Через полчаса за ним отправился Чистяков; ему было жаль маленького Райко, так сильно любившего свою маленькую, смертельно обидевшую его родину. Когда он еще шел по длинному, полутемному коридору, теряясь среди одинаковых, похожих одна на другую дверей, уха его коснулись какие‑то странные звуки, похожие на вой или крик о помощи. На другой двери была надпись мелом: «Райко Вукич», и оттуда шли эти странные и теперь громкие звуки. На стук Чистякова ответа не было, и он вошел, смутно различая на светлом фоне окна маленькую острую фигурку Райко: он сидел на подоконнике, в темноте, и пел необыкновенно высоким гортанным голосом.

– Райко! – тихо окликнул его Чистяков.

Но Райко не слышал. Он не слышал, как хлопнула дверь, он не слышал шагов Чистякова и его голоса; он глядел на высокую кирпичную стену с черной полосой дымной копоти и пел. О далекой родине он пел; о ее глухих страданиях, о слезах осиротевших матерей и жен; он молил ее, далекую родину, взять его, маленького Райко, и схоронить у себя и дать ему счастье поцеловать перед смертью ту землю, на которой он родился; о жестокой мести врагам он пел; о любви и сострадании к побежденным братьям, о сербе Боиовиче, у которого на горле широкая черная рана, о том, как болит сердце у него, маленького Райко, разлученного с матерью‑родиной, несчастной, страдающей родиной.

Чистяков не понимал слов, но он слышал звуки, и дикие, грубые, стихийные, как стон самой земли, похожие скорее на вой заброшенного одинокого пса, чем на человеческую песню, – они дышали такой безысходной тоскою и жгучей ненавистью, что не нужно было слов, чтобы видеть окровавленное сердце певца.

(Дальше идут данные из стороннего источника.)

theorem decodeCmd_init (fe : Bool) :
    decodeCmd (packCmd (if fe then 1#24 else 0#24) 0x01#8) = .ok (.init fe) := by
  cases fe <;> rfl

theorem decodeCmd_gen {n : Nat} (h : n ≤ maxLength) :
    decodeCmd (packCmd (BitVec.ofNat 24 n) 0x02#8) = .ok (.gen n) := by
  simp [decodeCmd, toNat_ofNat_of_le_maxLength h]

theorem decodeCmd_encdec {n : Nat} (h : n ≤ maxLength) :
    decodeCmd (packCmd (BitVec.ofNat 24 n) 0x03#8) = .ok (.encdec n) := by
  simp [decodeCmd, toNat_ofNat_of_le_maxLength h]

theorem decodePort_load (din : Bool) : decodePort (packPort din 0b10#2) = .load din := by
  cases din <;> rfl

/-- Decoding inverts encoding on the instructions whose operands fit their fields. -/
theorem decode_encode {i : Instr} (h : i.wf = true) : decode (encode i) = .ok i := by
  cases i with
  | init fe => exact decodeCmd_init fe
  | gen n => exact decodeCmd_gen (of_decide_eq_true h)
  | encdec n => exact decodeCmd_encdec (of_decide_eq_true h)
  | hold => rfl
  | clear => rfl
  | load din => exact congrArg Except.ok (decodePort_load din)
  | mstep => rfl

/-- A command line whose instruction has the word `w`: the Host writes `w` to CMD, and `w` decodes
to the instruction (R75, R77). -/
theorem assemble_and_decode {c : AsmCommand} {w : Word} (hwf : c.instr.wf = true)
    (henc : encode c.instr = .cmd32 w) :
    c.assemble = .ok [.write 0 4 w] ∧ decodeCmd w = .ok c.instr := by
  have hdecode := decode_encode hwf
  rw [henc] at hdecode
  refine ⟨?_, hdecode⟩
  rw [AsmCommand.assemble, if_pos hwf, henc]
  rfl

end CommandWords

/-- Settles O6: the round trip of each format, constructor by constructor. -/
theorem decodeEncodeRoundTrip : Obligations.DecodeEncodeRoundTrip := fun _ h => decode_encode h

/-- Settles O7: the bit fields of R75 are those the decoder reads; the examples compute. -/
theorem commandDecoderIsExact : Obligations.CommandDecoderIsExact := by
  intro w
  obtain ⟨hinit, hgen, hencdec, hillegal⟩ := decodeCmd_iff w
  exact ⟨hinit, hgen, hencdec, hillegal, decodeCmd_gen (n := 10) (by decide), ⟨_, rfl⟩, ⟨_, rfl⟩⟩

/-- Settles O8: the eight words, one by one. -/
theorem portDecoderIsExact : Obligations.PortDecoderIsExact := by
  refine ⟨?_, ?_, ?_, ?_, ?_, ?_, ?_, ?_⟩ <;> decide

/-- Settles O9: the rows of the table that encode an instruction by the round trip, the two ILLEGAL
words and the two port words by the decoder. -/
theorem workedEncodingsDecode : Obligations.WorkedEncodingsDecode := by
  obtain ⟨ainit, dinit⟩ := assemble_and_decode (c := .init) rfl rfl
  obtain ⟨ainitF, dinitF⟩ := assemble_and_decode (c := .initF) rfl rfl
  obtain ⟨agen10, dgen10⟩ := assemble_and_decode (c := .gen 10) rfl rfl
  obtain ⟨agen0, dgen0⟩ := assemble_and_decode (c := .gen 0) rfl rfl
  obtain ⟨agen228, dgen228⟩ := assemble_and_decode (c := .gen 228) rfl rfl
  obtain ⟨aencdec4, dencdec4⟩ := assemble_and_decode (c := .encdec 4) rfl rfl
  obtain ⟨aencdecMax, dencdecMax⟩ := assemble_and_decode (c := .encdec 16777215) rfl rfl
  refine ⟨ainit, ainitF, agen10, agen0, agen228, aencdec4, aencdecMax,
    dinit, dinitF, dgen10, dgen0, dgen228, dencdec4, dencdecMax, ?_, ?_, ?_, ?_⟩ <;> decide

section BankCycles

variable {s : State} {i : Instr} {rest : List Turn}

/-! ### Bank cycles -/

theorem cyclesOf_some {c : BankCycles} (h : s.cycles = some c) : cyclesOf i s = c := by
  rw [cyclesOf, h]

theorem cyclesOf_none (h : s.cycles = none) :
    cyclesOf i s = { start := s.bank, left := portSequence s i } := by
  rw [cyclesOf, h]

theorem cyclesOf_setSched (i : Instr) (s : State) (l : List Turn) :
    cyclesOf i (s.setSched l) = cyclesOf i s := rfl

/-- A step on the sequencer's turn. -/
theorem step_bankCycle (h : s.sched = .bankCycle :: rest) :
    step s = bankCycleTurn (s.setSched rest) := by
  rw [step, nextTurn, h]
  rfl

/-- With no command in flight the port carries HOLD (R91). -/
theorem step_bankCycle_inactive (hs : s.sched = .bankCycle :: rest) (ha : activeCommand s = none) :
    step s = exec .hold { s with sched := rest } := by
  rw [step_bankCycle hs, bankCycleTurn, activeCommand_setSched, ha]
  rfl

/-- With every word of the command driven the port carries HOLD (R91). -/
theorem step_bankCycle_done {b : Bank} (hs : s.sched = .bankCycle :: rest)
    (ha : activeCommand s = some i) (h : cyclesOf i s = { start := b, left := [] }) :
    step s = exec .hold { s with sched := rest } := by
  rw [step_bankCycle hs, bankCycleTurn, activeCommand_setSched, ha]
  simp only [cyclesOf_setSched, h]
  rfl

/-- The command's next word is driven and taken off (R80, R92). -/
theorem step_bankCycle_drives {b : Bank} {p : PortWord} {ps : List PortWord}
    (hs : s.sched = .bankCycle :: rest) (ha : activeCommand s = some i)
    (h : cyclesOf i s = { start := b, left := p :: ps }) :
    step s = exec (decodePort p)
      { s with sched := rest, cycles := some { start := b, left := ps } } := by
  rw [step_bankCycle hs, bankCycleTurn, activeCommand_setSched, ha]
  simp only [cyclesOf_setSched, h]
  rfl

end BankCycles

/-- Settles O14: no command in flight, and then the words left of the one in flight, whether its
bank cycles have begun or not. -/
theorem bankCycleRunsPortOperation : Obligations.BankCycleRunsPortOperation := by
  intro s rest hs
  refine ⟨step_bankCycle_inactive hs, fun i ha => ⟨?_, ?_, ?_, ?_⟩⟩
  · rintro ⟨b, _⟩ p ps hc rfl
    exact step_bankCycle_drives hs ha (cyclesOf_some hc)
  · rintro ⟨b, _⟩ hc rfl
    exact step_bankCycle_done hs ha (cyclesOf_some hc)
  · intro p ps hc hl
    exact step_bankCycle_drives hs ha (hl ▸ cyclesOf_none hc)
  · intro hc hl
    exact step_bankCycle_done hs ha (hl ▸ cyclesOf_none hc)

section Polls

variable {s : State} {rest : List HostOp}

/-! ### One turn of a poll -/

/-- While BUSY = 1 a poll reads STATUS, which draws a free value, and stays (R56, R79). -/
theorem hostTurn_poll_busy (hb : s.busy = true) (h : s.prog = .poll :: rest) :
    hostTurn s = .next { s with
      draws := s.draws + 1
      reads := s.reads ++ [{ off := 4, name := none, value := (memRead 4 s).1 }] } := by
  have hdraw : (memRead 4 s).2.draws = s.draws + 1 := congrArg (·.2.draws) (memRead_busy_status hb)
  rw [hostTurn_poll h, if_pos hb, readAndLog_eq, hdraw]

/-- With BUSY = 0 a poll reads STATUS once and is over (R79). -/
theorem hostTurn_poll_idle (hb : s.busy = false) (h : s.prog = .poll :: rest) :
    hostTurn s = .next { s with
      prog := rest
      reads := s.reads ++ [{ off := 4, name := none, value := (memRead 4 s).1 }] } := by
  rw [hostTurn_poll h, if_neg (by simp [hb]), readAndLog_eq, memRead_idle_state hb]
  rfl

end Polls

/-- Settles O53: one read of STATUS, whose bit 0 is BUSY. -/
theorem pollWaitsForBusyClear : Obligations.PollWaitsForBusyClear := by
  intro s rest hturn hprog
  have hbit := memRead_status_getLsbD_zero (s.setSched s.sched.tail)
  rw [step_hostTurn hturn]
  exact ⟨fun hb => ⟨_, hbit.trans hb, hostTurn_poll_busy hb hprog⟩,
    fun hb => ⟨_, hbit.trans hb, hostTurn_poll_idle hb hprog⟩⟩

section StringWrites

variable {s : State} {k : Nat} {d : List Bool} {rest : List HostOp}

/-! ### Strings written by the Host -/

theorem stringWord_getLsbD (d : List Bool) (first : Nat) {b : Nat} (h : b < 32) :
    (stringWord d first).getLsbD b = bufferBit d (first + b) := by
  rw [stringWord, bitsOf_getLsbD, decide_eq_true h, Bool.true_and]

theorem bufferBit_of_length_le (h : d.length ≤ k) : bufferBit d k = false :=
  List.getD_eq_default _ _ h

/-- A write reads nothing of the Host's program. -/
theorem writeReg_setProg (r : HostReg) (v : Word) (s : State) (l : List HostOp) :
    writeReg r v (s.setProg l) = (writeReg r v s).setProg l := by cases r <;> rfl

theorem writeOp_admitted (r : HostReg) : admitted r.offset 4 = true := by cases r <;> rfl

/-- On an idle block with an empty schedule the Host performs its next write (R59, log 2). -/
theorem runFor_writeOp (hb : s.busy = false) (hs : s.sched = []) (r : HostReg) (v : Word)
    (rest : List HostOp) (k : Nat) :
    runFor (k + 1) (s.setProg (writeOp r v :: rest)) = runFor k ((writeReg r v s).setProg rest) := by
  have hturn : currentTurn (s.setProg (writeOp r v :: rest)) = .host := by
    simp [currentTurn, hs, defaultTurn, hb]
  have hsched : s.setSched s.sched.tail = s := by cases s; cases hs; rfl
  have hwrite : memWrite r.offset v (s.setProg (writeOp r v :: rest)) =
      (writeReg r v s).setProg (writeOp r v :: rest) :=
    (memWrite_idle (s := s.setProg (writeOp r v :: rest)) hb r v).trans (writeReg_setProg r v s _)
  apply runFor_succ
  rw [step_hostTurn hturn]
  change hostTurn ((s.setSched s.sched.tail).setProg (writeOp r v :: rest)) = _
  rw [hsched, hostTurn_write rfl, hostAccess_admitted (writeOp_admitted r), hwrite]
  rfl

/-! ### setkey and setframe -/

theorem assemble_setkey {key : List Bool} {cap : Nat} {ops : List HostOp}
    (h : (AsmLine.setkey key).assemble cap = .ok ops) :
    ops = [writeOp .keyLo (stringWord key 0), writeOp .keyHi (stringWord key 32)] := by
  simp only [AsmLine.assemble] at h
  split at h <;> cases h
  rfl

theorem assemble_setframe {f : List Bool} {cap : Nat} {ops : List HostOp}
    (h : (AsmLine.setframe f).assemble cap = .ok ops) :
    ops = [writeOp .frame (stringWord f 0)] := by
  simp only [AsmLine.assemble] at h
  split at h <;> cases h
  rfl

/-- KEY after a write of both its words (R35). -/
theorem writeReg_keyHi_keyLo (lo hi : Word) (s : State) :
    writeReg .keyHi hi (writeReg .keyLo lo s) = s.setKey (hi ++ lo) :=
  congrArg (fun x : Word => s.setKey (hi ++ x)) BitVec.extractLsb'_append_eq_right

/-- Two words of a string side by side are 64 bits of it in order. -/
theorem stringWord_append_getLsbD (d : List Bool) {j : Nat} (h : j < 64) :
    (stringWord d 32 ++ stringWord d 0).getLsbD j = bufferBit d j := by
  rw [BitVec.getLsbD_append]
  split
  · rw [stringWord_getLsbD d 0 ‹_›, Nat.zero_add]
  · rw [stringWord_getLsbD d 32 (by omega), Nat.add_sub_cancel' (by omega)]

/-! ### wrdata -/

/-- The two writes of word `w` of a string: `setidx w` and `wr DATA_WIN` (R79). -/
def wordOps (d : List Bool) (w : Nat) : List HostOp :=
  [writeOp .idx (BitVec.ofNat 32 w), writeOp .dataWin (stringWord d (32 * w))]

/-- How many words a string has. -/
def wordCount (d : List Bool) : Nat := (d.length + 31) / 32

/-- The state after word `w` of the string has been written. -/
def writeWord (d : List Bool) (s : State) (w : Nat) : State :=
  (s.setIdx (BitVec.ofNat 24 w)).setData
    (windowWrite (BitVec.ofNat 24 w) s.ksCap (stringWord d (32 * w)) s.data)

theorem assemble_wrdata {cap : Nat} {ops : List HostOp}
    (h : (AsmLine.wrdata d).assemble cap = .ok ops) :
    d.length ≤ cap ∧ ops = (List.range (wordCount d)).flatMap (wordOps d) := by
  simp only [AsmLine.assemble] at h
  split at h <;> cases h
  exact ⟨‹_›, rfl⟩

theorem writeReg_dataWin_idx (d : List Bool) (w : Nat) (s : State) :
    writeReg .dataWin (stringWord d (32 * w)) (writeReg .idx (BitVec.ofNat 32 w) s) =
      writeWord d s w := by
  have hidx : (BitVec.ofNat 32 w).extractLsb' 0 24 = BitVec.ofNat 24 w := by
    rw [← BitVec.setWidth_eq_extractLsb' (by decide), BitVec.setWidth_ofNat_of_le (by decide)]
  simp only [writeReg, writeWord, hidx]
  rfl

/-- The Host writes the words `ws` of a string, one after the other. -/
theorem runFor_wordOps (hb : s.busy = false) (hs : s.sched = []) (d : List Bool)
    (rest : List HostOp) (ws : List Nat) :
    runFor (ws.flatMap (wordOps d)).length (s.setProg (ws.flatMap (wordOps d) ++ rest)) =
      .next ((ws.foldl (writeWord d) s).setProg rest) := by
  induction ws generalizing s with
  | nil => rfl
  | cons w ws ih =>
    have hidx := runFor_writeOp hb hs .idx (BitVec.ofNat 32 w)
      (writeOp .dataWin (stringWord d (32 * w)) :: (ws.flatMap (wordOps d) ++ rest))
      ((ws.flatMap (wordOps d)).length + 1)
    have hdata := runFor_writeOp (s := writeReg .idx (BitVec.ofNat 32 w) s) hb hs .dataWin
      (stringWord d (32 * w)) (ws.flatMap (wordOps d) ++ rest) (ws.flatMap (wordOps d)).length
    rw [writeReg_dataWin_idx] at hdata
    exact (hidx.trans hdata).trans (ih (s := writeWord d s w) hb hs)

/-- Writing words of a string changes DATA and IDX alone. -/
theorem foldl_writeWord_frame (d : List Bool) (ws : List Nat) (s : State) :
    ws.foldl (writeWord d) s = { s with
      data := (ws.foldl (writeWord d) s).data, idx := (ws.foldl (writeWord d) s).idx } := by
  induction ws generalizing s with
  | nil => rfl
  | cons w ws ih => exact ih (writeWord d s w)

theorem foldl_writeWord_data_length (d : List Bool) (ws : List Nat) (s : State) :
    (ws.foldl (writeWord d) s).data.length = s.data.length := by
  induction ws generalizing s with
  | nil => rfl
  | cons w ws ih => exact (ih (writeWord d s w)).trans (windowWrite_length ..)

/-- One word written: its bits of DATA are those of the string, the other words stay (R42). -/
theorem writeWord_bufferBit {w : Nat} (hw : w < 2 ^ 24) (hlen : s.data.length = s.ksCap)
    (hd : d.length ≤ s.ksCap) (k : Nat) :
    bufferBit (writeWord d s w).data k =
      if k / 32 = w then bufferBit d k else bufferBit s.data k := by
  have hidx : (BitVec.ofNat 24 w).toNat = w := by
    rw [BitVec.toNat_ofNat, Nat.mod_eq_of_lt hw]
  change bufferBit (windowWrite _ _ _ _) k = _
  rw [windowWrite_bufferBit, hidx, hlen]
  by_cases hword : k / 32 = w
  · have hk : 32 * w + k % 32 = k := by omega
    by_cases hcap : k < s.ksCap
    · rw [if_pos ⟨hcap, hcap, hword⟩, if_pos hword,
        stringWord_getLsbD d _ (Nat.mod_lt k (by decide)), hk]
    · rw [if_neg (fun h => hcap h.1), if_pos hword, bufferBit_of_length_le (by omega),
        bufferBit_of_length_le (by omega)]
  · rw [if_neg (fun h => hword h.2.2), if_neg hword]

На высокой, гневно‑пронзительной ноте замер голос Райко, и так долго сидели они и молчали. Потом Чистяков подошел ближе и увидел сухие и злобные, горящие, как у волка, глаза.

– Райко! – сказал он. – Ты давно не был на родине; съезди туда, я дам тебе денег. У меня есть лишние.

– Там дом есть, – задумчиво сказал Райко.

– Какой дом?

– Так. Дом такой стоит. Разве ты не знаешь, какой бывает дом? Обыкновенный. И когда мимо него идет арба, она скрипит: уай, уай.

– Возьми денег, Райко.

– Не мешай мне, – сказал Райко. – Не мешай, пожалюста. Ступай к своим, а я буду одним. У меня очень болит сердце.

Но Чистяков не пошел к своим; он отправился в свой номер, сел на подоконник, как Райко, и стал смотреть на небо, на котором он прочел сегодня что‑то хорошее. Все так же таинственно и молчаливо неслись гигантские белые птицы, и между ними чернело провалами бездонное небо, но чужд и холоден был теперь этот счастливый полет, и ничего не говорил он задумавшемуся человеку.

«Вот и я полечу!» – думал Чистяков, стараясь припомнить недавнее ощущение свободы и легкости, но другое смутное и властное чувство вырастало в его груди, и билось, и трепетало, как запертая птица. И он понял, что это: ему страстно хотелось петь, как Райко, и тоже петь о родине. И он обрадовался, что понял, улыбнулся и совсем ясно ощутил запертые в его груди звуки мольбы и горячие, звучные слезы. Он открыл рот, – но стало неловко, что кто‑нибудь может взойти и застать его поющим, и он запер дверь двойным поворотом ключа. И назад, к окну, он шел почему‑то на цыпочках.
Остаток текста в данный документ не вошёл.